GIVEN DATA:
-- ==== Sys2Proof/Machine/GeckoExec.lean ====
section
/-! DEFINITION. One gecko bundle: decoding, legality, faults, window readiness, effects, loop end and exceptions
(11 R225 to R236; 12 R245 to R264; 13 R270). -/
namespace Sys2Proof.Machine

/-! ### Decoding (12 R245 to R249, R255 to R260) -/

/-- Field [hi:lo] of a slot word. -/
def fld (w : Word) (hi lo : Nat) : Nat := wget w hi lo
/-- A five-bit register number. -/
def r5 (n : Nat) : Fin 32 := ⟨n % 32, Nat.mod_lt _ (by decide)⟩
/-- A four-bit register number. -/
def r4 (n : Nat) : Fin 16 := ⟨n % 16, Nat.mod_lt _ (by decide)⟩
/-- A three-bit number. -/
def r3 (n : Nat) : Fin 8 := ⟨n % 8, Nat.mod_lt _ (by decide)⟩
/-- A two-bit number. -/
def r2 (n : Nat) : Fin 4 := ⟨n % 4, Nat.mod_lt _ (by decide)⟩
/-- A bundle number. -/
def r12 (n : Nat) : Fin 4096 := ⟨n % 4096, Nat.mod_lt _ (by decide)⟩

/-- A value kept only where its zero fields are zero (12 R246). -/
def when {α : Type} (c : Bool) (x : α) : Option α := if c then some x else none

/-- The R-format operation of an opcode. -/
def aluOf : Nat → Option AluOp
  | 1 => some .add | 2 => some .sub | 3 => some .and | 4 => some .or | 5 => some .xor | 6 => some .sll | 7 => some .srl
  | 8 => some .sra | 9 => some .mul | 10 => some .slt | 11 => some .sltu | _ => none
/-- The I-format operation of an opcode. -/
def aluiOf : Nat → Option AluiOp
  | 0x10 => some .addi | 0x11 => some .andi | 0x12 => some .ori | 0x13 => some .xori | 0x14 => some .slli
  | 0x15 => some .srli | 0x16 => some .srai | 0x18 => some .slti | _ => none
/-- The AG field of FLD. -/
def agFieldOf (n : Nat) : AgField := if n = 0 then .ab else if n = 1 then .al else if n = 2 then .ap else .am

/-- Slot 0 of opcodes 0x20 and up (12 R249). -/
def decCtl (w : Word) (op sd sa : Nat) : Option Slot0 :=
  let tgt := r12 (fld w 11 0)
  let b0 := fld w 15 12 == 0
  if op = 0x20 then when (sd == 0 && sa == 0 && b0) (.br tgt)
  else if op = 0x21 then when (sd == 0 && b0) (.bcond .eqz (r5 sa) tgt)
  else if op = 0x22 then when (sd == 0 && b0) (.bcond .nez (r5 sa) tgt)
  else if op = 0x23 then when (sd == 0 && b0) (.bcond .ltz (r5 sa) tgt)
  else if op = 0x24 then when (sd == 0 && b0) (.bcond .gez (r5 sa) tgt)
  else if op = 0x25 then when (sa == 0 && b0) (.jal (r5 sd) tgt)
  else if op = 0x26 then when (sd == 0 && fld w 15 0 == 0) (.jr (r5 sa))
  else if op = 0x28 then when (sd == 0 && b0) (.loop (r5 sa) tgt)
  else if op = 0x29 then some (.loopi ⟨fld w 25 12 % 16384, Nat.mod_lt _ (by decide)⟩ tgt)
  else if op = 0x30 then when (sd == 0 && fld w 10 0 == 0) (.mvag (r3 (fld w 15 13)) (agFieldOf (fld w 12 11)) (r5 sa))
  else if op = 0x31 then when (sa == 0 && fld w 10 0 == 0) (.mvga (r5 sd) (r3 (fld w 15 13)) (agFieldOf (fld w 12 11)))
  else if op = 0x32 then when (fld w 25 8 == 0) (.agc (BitVec.ofNat 8 (fld w 7 0)))
  else if op = 0x33 then when (fld w 20 0 == 0) (.mvgs (r5 sd))
  else if op = 0x34 then when (fld w 25 1 == 0) (.setov (fld w 0 0 == 1))
  else if op = 0x38 then
    when (fld w 23 21 == 0 && fld w 15 2 == 0) (.dma (r2 (fld w 25 24)) (r5 sa) (fld w 0 0 == 1) (fld w 1 1 == 1))
  else if op = 0x39 then when (fld w 23 0 == 0) (.dwait (r2 (fld w 25 24)))
  else if op = 0x3C then when (fld w 23 0 == 0) (.wait (r2 (fld w 25 24)))
  else if op = 0x3D then when (fld w 25 0 == 0) .halt
  else none

/-- Slot 0 (12 R248, R249). -/
def decSlot0 (w : Word) : Option Slot0 :=
  let op := fld w 31 26
  let sd := fld w 25 21
  let sa := fld w 20 16
  let imm := BitVec.ofNat 16 (fld w 15 0)
  if op = 0 then when (w == 0) .nop
  else match aluOf op with
  | some a => when (fld w 10 0 == 0) (.alu a (r5 sd) (r5 sa) (r5 (fld w 15 11)))
  | none =>
    if op = 0x0C then when (fld w 15 0 == 0) (.mov (r5 sd) (r5 sa))
    else match aluiOf op with
    | some a =>
      when (!(a == .slli || a == .srli || a == .srai) || fld w 15 5 == 0) (.alui a (r5 sd) (r5 sa) imm)
    | none => if op = 0x17 then when (sa == 0) (.lui (r5 sd) imm) else decCtl w op sd sa

/-- The X/Y operation of an opcode. -/
def memOpOf : Nat → Option MemOp
  | 1 => some .ldv | 2 => some .stv | 3 => some .lds | 4 => some .sts | 5 => some .ldbh | 6 => some .ldbb
  | 7 => some .pref | _ => none
/-- Does an X/Y operation name a V register? -/
def memVec : MemOp → Bool
  | .ldv | .stv | .ldbh | .ldbb => true
  | .lds | .sts | .pref => false

/-- The address of an X or Y slot word (12 R255). -/
def decAddr (w : Word) : AddrForm :=
  let imm := BitVec.ofNat 12 (fld w 11 0)
  if fld w 20 20 = 1 then .ag (r3 (fld w 19 17)) (r2 (fld w 16 15)) imm else .sreg (r5 (fld w 19 15)) imm

/-- Slot 1 or 2 (12 R255, R256). -/
def decMem (w : Word) : Option MemSlot :=
  if fld w 31 26 = 0 then when (w == 0) .nop
  else (memOpOf (fld w 31 26)).map fun op => .acc op (r5 (fld w 25 21)) (decAddr w) (r3 (fld w 14 12))

/-- The three-operand V operations of an opcode. -/
def vbinOf : Nat → Option VBinOp
  | 8 => some .add | 9 => some .sub | 10 => some .min | 11 => some .max | 12 => some .and | 13 => some .or | 14 => some .xor
  | _ => none
/-- The MAC operation of an opcode. -/
def macOf : Nat → Option MacOp
  | 1 => some .mac | 2 => some .msu | 3 => some .mul | _ => none
/-- The comparison of an opcode. -/
def vcmpOf : Nat → Option VCmpOp
  | 0x18 => some .eq | 0x19 => some .lt | 0x1A => some .le | _ => none
/-- Do only additions and subtractions saturate (12 R260)? -/
def vbinSats : VBinOp → Bool
  | .add | .sub => true
  | .min | .max | .and | .or | .xor => false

WORK REQUIRED: The whole block of entries above should be repeated exactly.

RESULT OF THIS EXERCISE:
-- ==== Sys2Proof/Machine/GeckoExec.lean ====
section
/-! DEFINITION. One gecko bundle: decoding, legality, faults, window readiness, effects, loop end and exceptions
(11 R225 to R236; 12 R245 to R264; 13 R270). -/
namespace Sys2Proof.Machine

/-! ### Decoding (12 R245 to R249, R255 to R260) -/

/-- Field [hi:lo] of a slot word. -/
def fld (w : Word) (hi lo : Nat) : Nat := wget w hi lo
/-- A five-bit register number. -/
def r5 (n : Nat) : Fin 32 := ⟨n % 32, Nat.mod_lt _ (by decide)⟩
/-- A four-bit register number. -/
def r4 (n : Nat) : Fin 16 := ⟨n % 16, Nat.mod_lt _ (by decide)⟩
/-- A three-bit number. -/
def r3 (n : Nat) : Fin 8 := ⟨n % 8, Nat.mod_lt _ (by decide)⟩
/-- A two-bit number. -/
def r2 (n : Nat) : Fin 4 := ⟨n % 4, Nat.mod_lt _ (by decide)⟩
/-- A bundle number. -/
def r12 (n : Nat) : Fin 4096 := ⟨n % 4096, Nat.mod_lt _ (by decide)⟩

/-- A value kept only where its zero fields are zero (12 R246). -/
def when {α : Type} (c : Bool) (x : α) : Option α := if c then some x else none

/-- The R-format operation of an opcode. -/
def aluOf : Nat → Option AluOp
  | 1 => some .add | 2 => some .sub | 3 => some .and | 4 => some .or | 5 => some .xor | 6 => some .sll | 7 => some .srl
  | 8 => some .sra | 9 => some .mul | 10 => some .slt | 11 => some .sltu | _ => none
/-- The I-format operation of an opcode. -/
def aluiOf : Nat → Option AluiOp
  | 0x10 => some .addi | 0x11 => some .andi | 0x12 => some .ori | 0x13 => some .xori | 0x14 => some .slli
  | 0x15 => some .srli | 0x16 => some .srai | 0x18 => some .slti | _ => none
/-- The AG field of FLD. -/
def agFieldOf (n : Nat) : AgField := if n = 0 then .ab else if n = 1 then .al else if n = 2 then .ap else .am

/-- Slot 0 of opcodes 0x20 and up (12 R249). -/
def decCtl (w : Word) (op sd sa : Nat) : Option Slot0 :=
  let tgt := r12 (fld w 11 0)
  let b0 := fld w 15 12 == 0
  if op = 0x20 then when (sd == 0 && sa == 0 && b0) (.br tgt)
  else if op = 0x21 then when (sd == 0 && b0) (.bcond .eqz (r5 sa) tgt)
  else if op = 0x22 then when (sd == 0 && b0) (.bcond .nez (r5 sa) tgt)
  else if op = 0x23 then when (sd == 0 && b0) (.bcond .ltz (r5 sa) tgt)
  else if op = 0x24 then when (sd == 0 && b0) (.bcond .gez (r5 sa) tgt)
  else if op = 0x25 then when (sa == 0 && b0) (.jal (r5 sd) tgt)
  else if op = 0x26 then when (sd == 0 && fld w 15 0 == 0) (.jr (r5 sa))
  else if op = 0x28 then when (sd == 0 && b0) (.loop (r5 sa) tgt)
  else if op = 0x29 then some (.loopi ⟨fld w 25 12 % 16384, Nat.mod_lt _ (by decide)⟩ tgt)
  else if op = 0x30 then when (sd == 0 && fld w 10 0 == 0) (.mvag (r3 (fld w 15 13)) (agFieldOf (fld w 12 11)) (r5 sa))
  else if op = 0x31 then when (sa == 0 && fld w 10 0 == 0) (.mvga (r5 sd) (r3 (fld w 15 13)) (agFieldOf (fld w 12 11)))
  else if op = 0x32 then when (fld w 25 8 == 0) (.agc (BitVec.ofNat 8 (fld w 7 0)))
  else if op = 0x33 then when (fld w 20 0 == 0) (.mvgs (r5 sd))
  else if op = 0x34 then when (fld w 25 1 == 0) (.setov (fld w 0 0 == 1))
  else if op = 0x38 then
    when (fld w 23 21 == 0 && fld w 15 2 == 0) (.dma (r2 (fld w 25 24)) (r5 sa) (fld w 0 0 == 1) (fld w 1 1 == 1))
  else if op = 0x39 then when (fld w 23 0 == 0) (.dwait (r2 (fld w 25 24)))
  else if op = 0x3C then when (fld w 23 0 == 0) (.wait (r2 (fld w 25 24)))
  else if op = 0x3D then when (fld w 25 0 == 0) .halt
  else none

/-- Slot 0 (12 R248, R249). -/
def decSlot0 (w : Word) : Option Slot0 :=
  let op := fld w 31 26
  let sd := fld w 25 21
  let sa := fld w 20 16
  let imm := BitVec.ofNat 16 (fld w 15 0)
  if op = 0 then when (w == 0) .nop
  else match aluOf op with
  | some a => when (fld w 10 0 == 0) (.alu a (r5 sd) (r5 sa) (r5 (fld w 15 11)))
  | none =>
    if op = 0x0C then when (fld w 15 0 == 0) (.mov (r5 sd) (r5 sa))
    else match aluiOf op with
    | some a =>
      when (!(a == .slli || a == .srli || a == .srai) || fld w 15 5 == 0) (.alui a (r5 sd) (r5 sa) imm)
    | none => if op = 0x17 then when (sa == 0) (.lui (r5 sd) imm) else decCtl w op sd sa

/-- The X/Y operation of an opcode. -/
def memOpOf : Nat → Option MemOp
  | 1 => some .ldv | 2 => some .stv | 3 => some .lds | 4 => some .sts | 5 => some .ldbh | 6 => some .ldbb
  | 7 => some .pref | _ => none
/-- Does an X/Y operation name a V register? -/
def memVec : MemOp → Bool
  | .ldv | .stv | .ldbh | .ldbb => true
  | .lds | .sts | .pref => false

/-- The address of an X or Y slot word (12 R255). -/
def decAddr (w : Word) : AddrForm :=
  let imm := BitVec.ofNat 12 (fld w 11 0)
  if fld w 20 20 = 1 then .ag (r3 (fld w 19 17)) (r2 (fld w 16 15)) imm else .sreg (r5 (fld w 19 15)) imm

/-- Slot 1 or 2 (12 R255, R256). -/
def decMem (w : Word) : Option MemSlot :=
  if fld w 31 26 = 0 then when (w == 0) .nop
  else (memOpOf (fld w 31 26)).map fun op => .acc op (r5 (fld w 25 21)) (decAddr w) (r3 (fld w 14 12))

/-- The three-operand V operations of an opcode. -/
def vbinOf : Nat → Option VBinOp
  | 8 => some .add | 9 => some .sub | 10 => some .min | 11 => some .max | 12 => some .and | 13 => some .or | 14 => some .xor
  | _ => none
/-- The MAC operation of an opcode. -/
def macOf : Nat → Option MacOp
  | 1 => some .mac | 2 => some .msu | 3 => some .mul | _ => none
/-- The comparison of an opcode. -/
def vcmpOf : Nat → Option VCmpOp
  | 0x18 => some .eq | 0x19 => some .lt | 0x1A => some .le | _ => none
/-- Do only additions and subtractions saturate (12 R260)? -/
def vbinSats : VBinOp → Bool
  | .add | .sub => true
  | .min | .max | .and | .or | .xor => false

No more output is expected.